A catapult launches a test rocket vertically upward from a well, giving the rocket an initial speed of 80.2 m/s at ground level. The engines then fire, and the rocket accelerates upward at 3.80 m/s2 until it reaches an altitude of 1180 m. At that point its engines fail, and the rocket goes into free fall, with an acceleration of −9.80 m/s2. (You will need to consider the motion while the engine is operating and the free-fall motion separately.)

well during the acceleration up to 1180:

Vi = 80.2 +3.80 t
1180 = 80.2 t + (1/2)(3.80) t^2
solve for t and Vi
now the fall
v = Vi - 9.80 t (note where v = 0 is the top)
h = 1180 + Vi t - 4.9 t^2
You did not say what is asked but if you put in h = 0 you can solve for time falling and v at the ground (negative I trust :)

To find the time it takes for the rocket to reach an altitude of 1180 m, we need to consider two separate phases of its motion: the phase when the engine is operating, and the phase when it goes into free fall.
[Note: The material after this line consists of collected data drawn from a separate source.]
-- ==== Sys2Proof/Syntax.lean ====
section
/-! DEFINITION. The commands of the block: one constructor of `Instr` per row of spec/opcode_table.json.

Operands are what the command brings from outside. A request brings its echo byte and its fields as sent
(R169, R189): each field is the natural number its bytes spell, so an "absent" value is still the number
that marks absence. A report of a station line brings the line, the noise mark, the toggle and the payload
fields (R65 to R67, R190). Timer events name the unit whose timer expires. The verification of a start bit brings `samples`, the LRXn samples since the receiver's last command (R52,
assumption 7). -/

namespace Sys2Proof

/-- The settings record of R176: operand of SET_SETTINGS and, clamped, the stored record. -/
structure Settings where
  /-- mc/s, per station -/
  stationRate : Vector Nat 4
  /-- passes, per station; 0 turns PROGRESS off -/
  progressInterval : Vector Nat 4
  /-- ms -/
  replyTimeout : Nat
  /-- ms -/
  silenceLimit : Nat
  /-- mm/min -/
  feedStep : Nat
  badFrameLimit : Nat
  /-- per line (R51) -/
  rateDivisor : Vector Nat 5
  /-- ms -/
  staleLimit : Nat
  /-- ms -/
  pressStartTimeout : Nat
  /-- ms -/
  valveSettleTime : Nat
  /-- mc/L drawn by the saws -/
  waterRate : Nat
  /-- mc/L of make-up water -/
  freshRate : Nat
  deriving DecidableEq, Repr

/-- The samples of a character from its verified start bit to its decision (R52 to R54): samples 6 to 16 of the start
bit, 1 to 16 of each data bit, LSB first, and 1 to 9 of the stop bit, each bit time's first sample as bit 0. -/
structure CharSamples where
  start : BitVec 11
  data : Vector (BitVec 16) 8
  stop : BitVec 9
  deriving DecidableEq, Repr

/-- The payload of a plant LEVELS (R67). -/
structure LevelsReport where
  clear : Nat
  settling : Nat
  /-- fresh meter, cumulative litres -/
  meter : Nat
  /-- litres drawn by each saw since the last report -/
  draw : Vector Nat 4
  /-- the valve byte of R190 -/
  valves : Byte
  deriving DecidableEq, Repr

/-- The messages the saws and the plant send to the part (R66, R67), payload fields as sent. -/
inductive Message where
  | accept (cut : Nat)
  | pass (cut passIndex seconds : Nat)
  | finish (cut : Nat)
  | state (mode table passesDone : Nat)
  | fault (code cut : Nat)
  | levels (report : LevelsReport)
  | pressState (report cake : Nat)
  deriving DecidableEq, Repr

/-- A request frame less its length and check bytes, which follow from the rest (R169). -/
structure Request where
  kind : Byte
  echo : Byte
  fields : List Byte
  deriving DecidableEq, Repr

/-- A SEND: the bytes behind its operation byte, and how many of all its bytes had begun before the last change of
the port status (R168, assumption 8). -/
structure SendTransfer where
  early : Nat
  frame : List Byte
  deriving DecidableEq, Repr

/-- A FETCH: how many bytes were clocked behind its operation byte, and `early` as in a SEND. -/
structure FetchTransfer where
  early : Nat
  clocked : Nat
  deriving DecidableEq, Repr

/-- A transfer with another operation byte, or a FETCH with nothing waiting (R168). -/
structure PollTransfer where
  operation : Byte
  early : Nat
  clocked : Nat
  deriving DecidableEq, Repr

/-- The commands: one constructor per row of spec/opcode_table.json, in the table's order. -/
inductive Instr where
  -- power, reset and the request port
  | powerOn
  | resetNAssert
  | resetNRelease
  | startUpRestoreEnd
  | send (transfer : SendTransfer)
  | fetch (transfer : FetchTransfer)
  | pollTransfer (transfer : PollTransfer)
  -- stock and materials
  | admitSlab (echo : Byte) (tag material length width thickness cost rack : Nat)
  | readSlab (echo : Byte) (tag : Nat)
  | listStock (echo : Byte) (cursor material slabState : Nat)
  | findSlab (echo : Byte) (material thickness minLength minWidth : Nat)
  | moveSlab (echo : Byte) (tag rack : Nat)
  | amendSlab (echo : Byte) (tag length width cost : Nat)
  | retireSlab (echo : Byte) (tag reason : Nat)
  | setMaterial (echo : Byte)
      (code veined density baseFeed minFeed hardness minRemLength minRemWidth valueFactor : Nat)
  | clearMaterial (echo : Byte) (code : Nat)
  | readMaterial (echo : Byte) (code : Nat)
  -- plans
  | openPlan (echo : Byte) (tag kerf : Nat)
  | addCut (echo : Byte) (plan piece axis offset : Nat)
  | undoCut (echo : Byte) (plan : Nat)
  | markPiece (echo : Byte) (plan piece designation job line : Nat)
  | lockPlan (echo : Byte) (plan : Nat)
  | unlockPlan (echo : Byte) (plan : Nat)
  | dropPlan (echo : Byte) (plan : Nat)
  | readPlan (echo : Byte) (plan start : Nat)
  | abandonPlan (echo : Byte) (plan : Nat)
  -- lines and stations
  | readLine (echo : Byte) (line : Nat)
  | mapLines (echo : Byte) (lines : Vector Nat 5)
  | attachStation (echo : Byte) (station : Nat)
  | detachStation (echo : Byte) (station : Nat)
  | startPlan (echo : Byte) (plan station : Nat)
  | stopStation (echo : Byte) (station : Nat)
  | resumeStation (echo : Byte) (station : Nat)
  | readStation (echo : Byte) (station : Nat)
  -- blades
  | fitBlade (echo : Byte)
      (station serial kerf maxPassDepth maxDepth life costPerUnit lowMark wear : Nat)
  | removeBlade (echo : Byte) (station : Nat)
  | readBlade (echo : Byte) (station : Nat)
  -- water
  | attachPlant (echo : Byte)
  | detachPlant (echo : Byte)
  | pressNow (echo : Byte)
  | resetPeriod (echo : Byte) (allowance : Nat)
  | setWater (echo : Byte)
      (hold low fill full pressLevel slow stop resumeFactor autoPress : Nat)
  | readWater (echo : Byte)
  -- jobs
  | openJob (echo : Byte) (job : Nat)
  | setLine (echo : Byte) (job line target : Nat)
  | readJob (echo : Byte) (job : Nat)
  | closeJob (echo : Byte) (job : Nat)
  | retireJob (echo : Byte) (job : Nat)
  | readOverhead (echo : Byte)
  | clearOverhead (echo : Byte)
  -- retention, settings, device, notices
  | retentionStatus (echo : Byte)
  | setSettings (echo : Byte) (record : Settings)
  | readSettings (echo : Byte)
  | readDevice (echo : Byte)
  | nextNotice (echo : Byte)
  | noticeDone (echo : Byte)
  | setNotice (echo : Byte) (source enable level : Nat)
  -- line events
  | character (line : Fin 5) (samples : CharSamples)
  | breakCharacter (line : Fin 5)
  | idleRun (line : Fin 5)
  | gapTimerExpiry (line : Fin 5)
  | accept (line : Fin 5) (noise toggle : Bool) (cut : Nat)
  | pass (line : Fin 5) (noise toggle : Bool) (cut passIndex seconds : Nat)
  | finish (line : Fin 5) (noise toggle : Bool) (cut : Nat)
  | state (line : Fin 5) (noise toggle : Bool) (mode table passesDone : Nat)
  | fault (line : Fin 5) (noise toggle : Bool) (code cut : Nat)
  | levels (line : Fin 5) (noise toggle : Bool) (report : LevelsReport)
  | pressState (line : Fin 5) (noise toggle : Bool) (report cake : Nat)
  | transmitStart (line : Fin 5)
  | frameSent (line : Fin 5)
  -- timers of the stations and the plant
  | acceptWaitExpiry (station : Fin 4)
  | holdWaitExpiry (station : Fin 4)
  | listeningReplyTimerExpiry (station : Fin 4)
  | silenceTimerExpiry (station : Fin 4)
  | stationQueryTimerExpiry (station : Fin 4)
  | plantQueryTimerExpiry
  | staleTimerExpiry
  | pressStartTimerExpiry
  | settleTimerExpiry (valve : Fin 5)
  -- the write unit
  | pageWriteStart
  | eraseDone
  | programDone
  | verifyDone (agrees markerSet : Bool)
  -- the receiver's start bit and the supply
  | startBitVerified (line : Fin 5) (samples : List Bool)
  | powerFailure
  deriving DecidableEq, Repr

end Sys2Proof
end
1. Motion while the engine is operating:
We can use the kinematic equation to determine the time it takes for the rocket to reach an altitude of 1180 m while the engine is operating. The equation we can use is:
Δy = v_i*t + (1/2)*a*t^2

In this equation, Δy is the displacement (1180 m), v_i is the initial velocity (80.2 m/s), a is the acceleration (3.80 m/s²), and t is the time.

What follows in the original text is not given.